I picked up The Khmer Rouge’s Photographer At S-21 at a museum dedicated to Tanzanian rats that are used in landmine detection, Cambodia still continues to happen upon landmines from the war years, especially in rural areas. This is the legacy of three decades of war which has taken a severe toll on the Cambodians. I leave you with Nhem En’s closing words which have special relevance for us today.

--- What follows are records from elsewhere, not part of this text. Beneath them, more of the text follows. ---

-- ==== Sys2Proof/Machine/RegMap.lean ====
section
/-! DEFINITION. The register map: offsets by name, and one row per register of the chapters' register
tables with its access types, reset value, bit masks by write behaviour and own-range checks (R8 to R10, R13, R379). -/

namespace Sys2Proof.Machine

/-- What a write may do to a register as a whole (R10). -/
inductive Access where
  | rw | ro | rc | lk
deriving DecidableEq, Repr

/-- One own-value check of a field [hi:lo], taken alone (R520, kinds 5 and 6). -/
inductive FieldCheck where
  | range (hi lo min max : Nat)
  | zeroOr (hi lo min max : Nat)
  | signed (hi lo : Nat) (min max : Int)
  | mult (hi lo k : Nat)
  | code (hi lo max : Nat)
deriving DecidableEq, Repr

/-- A row of a register table. The register's instances lie at off + i * s1 + j * s2 for i < n1, j < n2.
The masks say which bits a write sets plainly (rw), clears by 1 (w1c), sets by 1 (w1s), may not
change at run time (lk) or leaves alone (ro); a bit in no mask is reserved (R9). -/
structure RegSpec where
  name   : String
  off    : Nat
  s1     : Nat
  n1     : Nat
  s2     : Nat
  n2     : Nat
  access : Access
  sh     : Bool
  kp     : Bool
  banked : Bool
  aon    : Bool
  reset  : Nat
  rw     : Nat
  w1c    : Nat
  w1s    : Nat
  lk     : Nat
  ro     : Nat
  wo     : Nat
  checks : List FieldCheck
deriving DecidableEq, Repr

/-- The bits that some field covers; the others are reserved. -/
def RegSpec.defined (r : RegSpec) : Nat := r.rw ||| r.w1c ||| r.w1s ||| r.lk ||| r.ro ||| r.wo

/-- Whether the register has an instance at the offset. -/
def RegSpec.covers (r : RegSpec) (off : Nat) : Bool :=
  r.off ≤ off &&
    (let d := off - r.off
     let i := if r.s1 = 0 then 0 else d / r.s1
     let e := if r.s1 = 0 then d else d % r.s1
     let j := if r.s2 = 0 then 0 else e / r.s2
     let f := if r.s2 = 0 then e else e % r.s2
     i < r.n1 && j < r.n2 && f = 0)

/-- The first instance number of the offset. -/
def RegSpec.index (r : RegSpec) (off : Nat) : Nat := if r.s1 = 0 then 0 else (off - r.off) / r.s1

/-- The SYS block's registers. -/
def specsSYS : List RegSpec :=
  [ ⟨"SYS_REV", 0x0, 0x0, 1, 0x0, 1, .ro, false, false, false, false, 0x85120020,
      0x0, 0x0, 0x0, 0x0, 0xffff00ff, 0x0, []⟩,
    ⟨"SYS_ID_LO", 0x4, 0x0, 1, 0x0, 1, .ro, false, false, false, false, 0x0,
      0x0, 0x0, 0x0, 0x0, 0xffffffff, 0x0, []⟩,
    ⟨"SYS_ID_HI", 0x8, 0x0, 1, 0x0, 1, .ro, false, false, false, false, 0x0,
      0x0, 0x0, 0x0, 0x0, 0xffffffff, 0x0, []⟩,
    ⟨"SYS_STATUS", 0xc, 0x0, 1, 0x0, 1, .ro, false, false, false, false, 0x0,
      0x0, 0x0, 0x0, 0x0, 0xff, 0x0, []⟩,
    ⟨"SYS_RESET_CAUSE", 0x10, 0x0, 1, 0x0, 1, .rw, false, false, false, true, 0x1,
      0x0, 0x7f, 0x0, 0x0, 0x0, 0x0, []⟩,
    ⟨"SYS_CMD", 0x14, 0x0, 1, 0x0, 1, .rw, false, true, false, false, 0x0,
      0x0, 0x0, 0xf, 0x0, 0x0, 0x0, []⟩,
    ⟨"SYS_VMON_CFG", 0x18, 0x0, 1, 0x0, 1, .rw, false, true, false, false, 0x5140384,
      0x3f7f07ff, 0x0, 0x0, 0x0, 0x0, 0x0, [.range 10 0 700 1100, .range 22 16 10 100, .range 29 24 1 50]⟩,
    ⟨"SYS_VMON", 0x1c, 0x0, 1, 0x0, 1, .ro, false, false, false, false, 0x0,
      0x0, 0x0, 0x0, 0x0, 0x107ff, 0x0, []⟩,
    ⟨"SYS_BRACE_CFG", 0x20, 0x0, 1, 0x0, 1, .rw, false, true, false, false, 0x5,
      0x7f, 0x0, 0x0, 0x0, 0x0, 0x0, [.range 6 0 1 100]⟩,
    ⟨"SYS_BROWNOUTS", 0x24, 0x0, 1, 0x0, 1, .rc, false, false, false, true, 0x0,
      0x0, 0x0, 0x0, 0x0, 0xffffffff, 0x0, []⟩,
    ⟨"SYS_BRACE_TIME", 0x28, 0x0, 1, 0x0, 1, .ro, false, false, false, false, 0x0,
      0x0, 0x0, 0x0, 0x0, 0xffffffff, 0x0, []⟩,
    ⟨"SYS_LAST_BRACE_LO", 0x2c, 0x0, 1, 0x0, 1, .ro, false, false, false, false, 0x0,
      0x0, 0x0, 0x0, 0x0, 0xffffffff, 0x0, []⟩,
    ⟨"SYS_LAST_BRACE_HI", 0x30, 0x0, 1, 0x0, 1, .ro, false, false, false, false, 0x0,
      0x0, 0x0, 0x0, 0x0, 0xffffffff, 0x0, []⟩,
    ⟨"SYS_HU_CFG1", 0x34, 0x0, 1, 0x0, 1, .rw, false, true, false, false, 0x23284e20,
      0xffffffff, 0x0, 0x0, 0x0, 0x0, 0x0, []⟩,
    ⟨"SYS_HU_CFG2", 0x38, 0x0, 1, 0x0, 1, .rw, false, true, false, false, 0x25801d6,
      0xffffffff, 0x0, 0x0, 0x0, 0x0, 0x0, [.range 31 16 300 3000]⟩,
    ⟨"SYS_HU_PERIOD", 0x3c, 0x0, 1, 0x0, 1, .rw, false, true, false, false, 0x1400003c,
      0xffff07ff, 0x0, 0x0, 0x0, 0x0, 0x0, [.zeroOr 10 0 10 1440]⟩,
    ⟨"SYS_HU_RESULT", 0x40, 0x0, 1, 0x0, 1, .ro, false, false, false, false, 0x0,
      0x0, 0x0, 0x0, 0x0, 0xffffffff, 0x0, []⟩,
    ⟨"SYS_HU_SENSE", 0x44, 0x0, 1, 0x0, 1, .ro, false, false, false, false, 0x0,
      0x0, 0x0, 0x0, 0x0, 0xffff, 0x0, []⟩,
    ⟨"SYS_PWR_SAVE_STATUS", 0x48, 0x0, 1, 0x0, 1, .ro, false, false, false, false, 0x0,
      0x0, 0x0, 0x0, 0x0, 0xffff0003, 0x0, []⟩,
    ⟨"SYS_SAVE_SLOTS", 0x4c, 0x0, 1, 0x0, 1, .ro, false, false, false, false, 0x0,
      0x0, 0x0, 0x0, 0x0, 0x3f, 0x0, []⟩,
    ⟨"SYS_WDT_CFG", 0x50, 0x0, 1, 0x0, 1, .rw, false, true, false, false, 0x1388,
      0x1ffff, 0x0, 0x0, 0x0, 0x0, 0x0, [.range 15 0 10 60000]⟩,
    ⟨"SYS_WDT_KICK", 0x54, 0x0, 1, 0x0, 1, .rw, false, false, false, false, 0x0,
      0x0, 0x0, 0x0, 0x0, 0x0, 0xffffffff, []⟩,
    ⟨"SYS_UPTIME", 0x58, 0x0, 1, 0x0, 1, .ro, false, false, false, false, 0x0,
      0x0, 0x0, 0x0, 0x0, 0xffffffff, 0x0, []⟩,
    ⟨"SYS_RAIL_STATUS", 0x5c, 0x0, 1, 0x0, 1, .ro, false, false, false, false, 0x0,
      0x0, 0x0, 0x0, 0x0, 0x7f, 0x0, []⟩ ] ++
  [ ⟨"SYS_SETTINGS_STATUS", 0x60, 0x0, 1, 0x0, 1, .ro, false, false, false, false, 0x0,
      0x0, 0x0, 0x0, 0x0, 0xffffff03, 0x0, []⟩,
    ⟨"SYS_FLASH_STATUS", 0x64, 0x0, 1, 0x0, 1, .ro, false, false, false, false, 0x0,
      0x0, 0x0, 0x0, 0x0, 0x7, 0x0, []⟩,
    ⟨"SYS_RESETS", 0x68, 0x0, 1, 0x0, 1, .rc, false, false, false, true, 0x0,
      0x0, 0x0, 0x0, 0x0, 0xffffffff, 0x0, []⟩,
    ⟨"SYS_PWREVT_TIME_LO", 0x6c, 0x0, 1, 0x0, 1, .ro, false, false, false, false, 0x0,
      0x0, 0x0, 0x0, 0x0, 0xffffffff, 0x0, []⟩,
    ⟨"SYS_PWREVT_TIME_HI", 0x70, 0x0, 1, 0x0, 1, .ro, false, false, false, false, 0x0,
      0x0, 0x0, 0x0, 0x0, 0xffffffff, 0x0, []⟩,
    ⟨"SYS_PWREVT_FRAME_LO", 0x74, 0x0, 1, 0x0, 1, .ro, false, false, false, false, 0x0,
      0x0, 0x0, 0x0, 0x0, 0xffffffff, 0x0, []⟩,
    ⟨"SYS_SCRATCH0", 0x78, 0x0, 1, 0x0, 1, .rw, false, true, false, true, 0x0,
      0xffffffff, 0x0, 0x0, 0x0, 0x0, 0x0, []⟩,
    ⟨"SYS_SCRATCH1", 0x7c, 0x0, 1, 0x0, 1, .rw, false, true, false, true, 0x0,
      0xffffffff, 0x0, 0x0, 0x0, 0x0, 0x0, []⟩,
    ⟨"SYS_PWREVT_FRAME_HI", 0x80, 0x0, 1, 0x0, 1, .ro, false, false, false, false, 0x0,
      0x0, 0x0, 0x0, 0x0, 0xffff, 0x0, []⟩ ]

I, Nhem En, a former photographer at S-21, appeal to all world leaders to stop all types of war crimes against humanity, and any types of civil wars just for political gain or absolute power for themselves, without thinking about the people and country first, and consider if their actions will always lead the nation to destruction. Their actions will only destroy lives and the future of our innocent children.
Yet what’s most puzzling of all is that even after years of turmoil in these parts and the sorrow of unexplainable genocide, thanks in no small measure to the machinations of the superpowers, the negative feeling among people is palpable. It’s clear that suspicion and resentment towards the Vietnamese run deep among the Cambodians who also believe the water and its riches must belong only to them. It’s a story, repeating endlessly, no matter the time or clime.
What a painful story that needs to be told. The photographer’s memoir must be haunting. Thank you for sharing.